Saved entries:
---------------

-- ==== Sys2Proof/Laws/Memory.lean ====
section
/-! SUPPORT. Memory: what a byte reads as after a write, for every list of cells, and that every memory operation
keeps the canonical form. -/
namespace Sys2Proof.Machine

/-! ### Reading after writing -/

theorem Memory.read_erase_same (m : Memory) (a : Nat) : Memory.read (m.erase a) a = memoryFill := by
  induction m with
  | nil => rfl
  | cons c m ih =>
    rcases c with ⟨k, b⟩
    by_cases h : k = a <;> simp_all [Memory.erase, Memory.read]

theorem Memory.read_erase_ne (m : Memory) {a k : Nat} (h : k ≠ a) : Memory.read (m.erase a) k = Memory.read m k := by
  induction m with
  | nil => rfl
  | cons c m ih =>
    rcases c with ⟨j, b⟩
    by_cases hj : j = a
    · subst hj
      simpa [Memory.erase, Memory.read, Ne.symm h] using ih
    · by_cases hk : j = k <;> simp_all [Memory.erase, Memory.read]

theorem Memory.read_insert (m : Memory) (a k : Nat) (v : Byte) (h : ∀ c ∈ m, c.1 ≠ a) :
    Memory.read (m.insert a v) k = if k = a then v else Memory.read m k := by
  induction m with
  | nil => simp [Memory.insert, Memory.read, eq_comm]
  | cons c m ih =>
    rcases c with ⟨j, b⟩
    have hj : j ≠ a := h (j, b) (by simp)
    have ih := ih fun c hc => h c (by simp [hc])
    by_cases hlt : a < j
    · simp only [Memory.insert, hlt, if_true, Memory.read, eq_comm]
    · simp only [Memory.insert, hlt, if_false, Memory.read, ih]
      by_cases hjk : j = k
      · simp [hjk, show k ≠ a from hjk ▸ hj]
      · simp [hjk]

theorem Memory.erase_no_addr (m : Memory) (a : Nat) : ∀ c ∈ m.erase a, c.1 ≠ a := by
  simp [Memory.erase]

/-- The basic law of memory: a write changes one byte. -/
theorem Memory.read_write (m : Memory) (a k : Nat) (v : Byte) :
    Memory.read (m.write a v) k = if k = a then v else Memory.read m k := by
  unfold Memory.write
  by_cases hv : v = memoryFill
  · by_cases hk : k = a
    · simp [hv, hk, Memory.read_erase_same]
    · simp [hv, hk, Memory.read_erase_ne m hk]
  · rw [if_neg hv, Memory.read_insert _ _ _ _ (m.erase_no_addr a)]
    by_cases hk : k = a
    · simp [hk]
    · simp [hk, Memory.read_erase_ne m hk]

/-- A byte after a one-byte write. -/
theorem State.byteAt_setByte (s : State) (a k : Word) (v : Byte) :
    (s.setByte a v).byteAt k = if k = a then v else s.byteAt k := by
  simp [State.byteAt, Memory.read_write, BitVec.toNat_inj]

@[simp] theorem State.byteAt_setByte_same (s : State) (a : Word) (v : Byte) : (s.setByte a v).byteAt a = v := by
  simp [State.byteAt_setByte]

/-! ### The canonical form -/

/-- The canonical form, said by its parts. -/
theorem Memory.wf_iff (m : Memory) :
    m.wf = true ↔ m.Pairwise (fun c d => c.1 < d.1) ∧ ∀ c ∈ m, c.1 < 65536 ∧ c.2 ≠ memoryFill := by
  simp [Memory.wf]

theorem Memory.mem_insert {m : Memory} {a : Nat} {v : Byte} {c : Host.Cell} (h : c ∈ m.insert a v) :
    c = (a, v) ∨ c ∈ m := by
  induction m with
  | nil => simpa [Memory.insert] using h
  | cons d m ih =>
    rcases d with ⟨j, b⟩
    by_cases hlt : a < j
    · simpa [Memory.insert, hlt] using h
    · simp only [Memory.insert, hlt, if_false, List.mem_cons] at h
      rcases h with h | h
      · simp [h]
      · rcases ih h with h | h <;> simp [h]

theorem Memory.insert_pairwise {m : Memory} {a : Nat} {v : Byte} (h : m.Pairwise fun c d => c.1 < d.1)
    (hne : ∀ c ∈ m, c.1 ≠ a) : (m.insert a v).Pairwise fun c d => c.1 < d.1 := by
  induction m with
  | nil => simp [Memory.insert]
  | cons d m ih =>
    rcases d with ⟨j, b⟩
    have hj : j ≠ a := hne (j, b) (by simp)
    rw [List.pairwise_cons] at h
    by_cases hlt : a < j
    · simp only [Memory.insert, hlt, if_true, List.pairwise_cons, List.mem_cons]
      refine ⟨fun c hc => ?_, h.1, h.2⟩
      rcases hc with rfl | hc
      · exact hlt
      · exact Nat.lt_trans hlt (h.1 c hc)
    · simp only [Memory.insert, hlt, if_false, List.pairwise_cons]
      refine ⟨fun c hc => ?_, ih h.2 fun c hc => hne c (by simp [hc])⟩
      rcases Memory.mem_insert hc with rfl | hc
      · show j < a
        omega
      · exact h.1 c hc

theorem Memory.erase_wf {m : Memory} (h : m.wf = true) (a : Nat) : (m.erase a).wf = true := by
  rw [Memory.wf_iff] at h ⊢
  exact ⟨h.1.filter _, fun c hc => h.2 c (List.mem_of_mem_filter hc)⟩

/-- A write below 65536 keeps the canonical form. -/
theorem Memory.write_wf {m : Memory} (h : m.wf = true) {a : Nat} (ha : a < 65536) (v : Byte) :
    (m.write a v).wf = true := by
  unfold Memory.write
  by_cases hv : v = memoryFill
  · simpa [hv] using Memory.erase_wf h a
  · have he := (Memory.wf_iff _).1 (Memory.erase_wf h a)
    rw [if_neg hv, Memory.wf_iff]
    refine ⟨Memory.insert_pairwise he.1 (m.erase_no_addr a), fun c hc => ?_⟩
    rcases Memory.mem_insert hc with rfl | hc
    · exact ⟨ha, hv⟩
    · exact he.2 c hc

theorem State.setByte_wf {s : State} (h : Memory.wf s.mem = true) (a : Word) (v : Byte) :
    Memory.wf (s.setByte a v).mem = true :=
  Memory.write_wf h a.isLt v

theorem State.placeWord_wf {s : State} (h : Memory.wf s.mem = true) (a : Word) (w : BitVec 32) :
    Memory.wf (s.placeWord a w).mem = true :=
  State.setByte_wf (State.setByte_wf (State.setByte_wf (State.setByte_wf h _ _) _ _) _ _) _ _

/-! ### The memory of an image -/

theorem Memory.ofImage_bounds {base : Nat} {image : List Byte} {c : Host.Cell} (h : c ∈ Memory.ofImage base image) :
    base ≤ c.1 ∧ c.1 < base + image.length ∧ c.2 ≠ memoryFill := by
  induction image generalizing base with
  | nil => simp [Memory.ofImage] at h
  | cons b image ih =>
    by_cases hb : b = memoryFill
    · simp only [Memory.ofImage, hb, if_true] at h
      have := ih h
      simp only [List.length_cons]
      exact ⟨by omega, by omega, this.2.2⟩
    · simp only [Memory.ofImage, hb, if_false, List.mem_cons] at h
      rcases h with rfl | h
      · simp [hb]
      · have := ih h
        simp only [List.length_cons]
        exact ⟨by omega, by omega, this.2.2⟩

theorem Memory.ofImage_pairwise (base : Nat) (image : List Byte) :
    (Memory.ofImage base image).Pairwise fun c d => c.1 < d.1 := by
  induction image generalizing base with
  | nil => simp [Memory.ofImage]
  | cons b image ih =>
    by_cases hb : b = memoryFill
    · simpa [Memory.ofImage, hb] using ih (base + 1)
    · simp only [Memory.ofImage, hb, if_false, List.pairwise_cons]
      exact ⟨fun c hc => (Memory.ofImage_bounds hc).1, ih (base + 1)⟩

theorem Memory.ofImage_wf {image : List Byte} (h : imageFits image = true) :
    (Memory.ofImage 0 image).wf = true := by
  simp only [imageFits, decide_eq_true_eq] at h
  rw [Memory.wf_iff]
  refine ⟨Memory.ofImage_pairwise 0 image, fun c hc => ?_⟩
  have := Memory.ofImage_bounds hc
  exact ⟨by omega, this.2.2⟩

theorem Memory.read_ofImage_below (base : Nat) (image : List Byte) {a : Nat} (h : a < base) :
    Memory.read (Memory.ofImage base image) a = memoryFill := by
  induction image generalizing base with
  | nil => rfl
  | cons b image ih =>
    by_cases hb : b = memoryFill
    · simpa [Memory.ofImage, hb] using ih (base + 1) (by omega)
    · have hne : base ≠ a := by omega
      simpa [Memory.ofImage, hb, Memory.read, hne] using ih (base + 1) (by omega)

theorem Memory.read_ofImage (base : Nat) (image : List Byte) (k : Nat) :
    Memory.read (Memory.ofImage base image) (base + k) = image.getD k memoryFill := by
  induction image generalizing base k with
  | nil => simp [Memory.ofImage, Memory.read]
  | cons b image ih =>
    cases k with
    | zero =>
      by_cases hb : b = memoryFill
      · simp [Memory.ofImage, hb, Memory.read_ofImage_below (base + 1) image (Nat.lt_succ_self base)]
      · simp [Memory.ofImage, hb, Memory.read]
    | succ k =>
      have hne : base ≠ base + (k + 1) := by omega
      have ih := ih (base + 1) k
      rw [show base + 1 + k = base + (k + 1) by omega] at ih
      by_cases hb : b = memoryFill
      · simpa [Memory.ofImage, hb] using ih
      · simpa [Memory.ofImage, hb, Memory.read, hne] using ih

end Sys2Proof.Machine
end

---------------

**Work item:** Having located the line containing "a := by omega", set it down along with every line after it through the end of the data, reproducing each exactly.

**Result for this task:**
    · have hne : base ≠ a := by omega
      simpa [Memory.ofImage, hb, Memory.read, hne] using ih (base + 1) (by omega)

theorem Memory.read_ofImage (base : Nat) (image : List Byte) (k : Nat) :
    Memory.read (Memory.ofImage base image) (base + k) = image.getD k memoryFill := by
  induction image generalizing base k with
  | nil => simp [Memory.ofImage, Memory.read]
  | cons b image ih =>
    cases k with
    | zero =>
      by_cases hb : b = memoryFill
      · simp [Memory.ofImage, hb, Memory.read_ofImage_below (base + 1) image (Nat.lt_succ_self base)]
      · simp [Memory.ofImage, hb, Memory.read]
    | succ k =>
      have hne : base ≠ base + (k + 1) := by omega
      have ih := ih (base + 1) k
      rw [show base + 1 + k = base + (k + 1) by omega] at ih
      by_cases hb : b = memoryFill
      · simpa [Memory.ofImage, hb] using ih
      · simpa [Memory.ofImage, hb, Memory.read, hne] using ih

end Sys2Proof.Machine
end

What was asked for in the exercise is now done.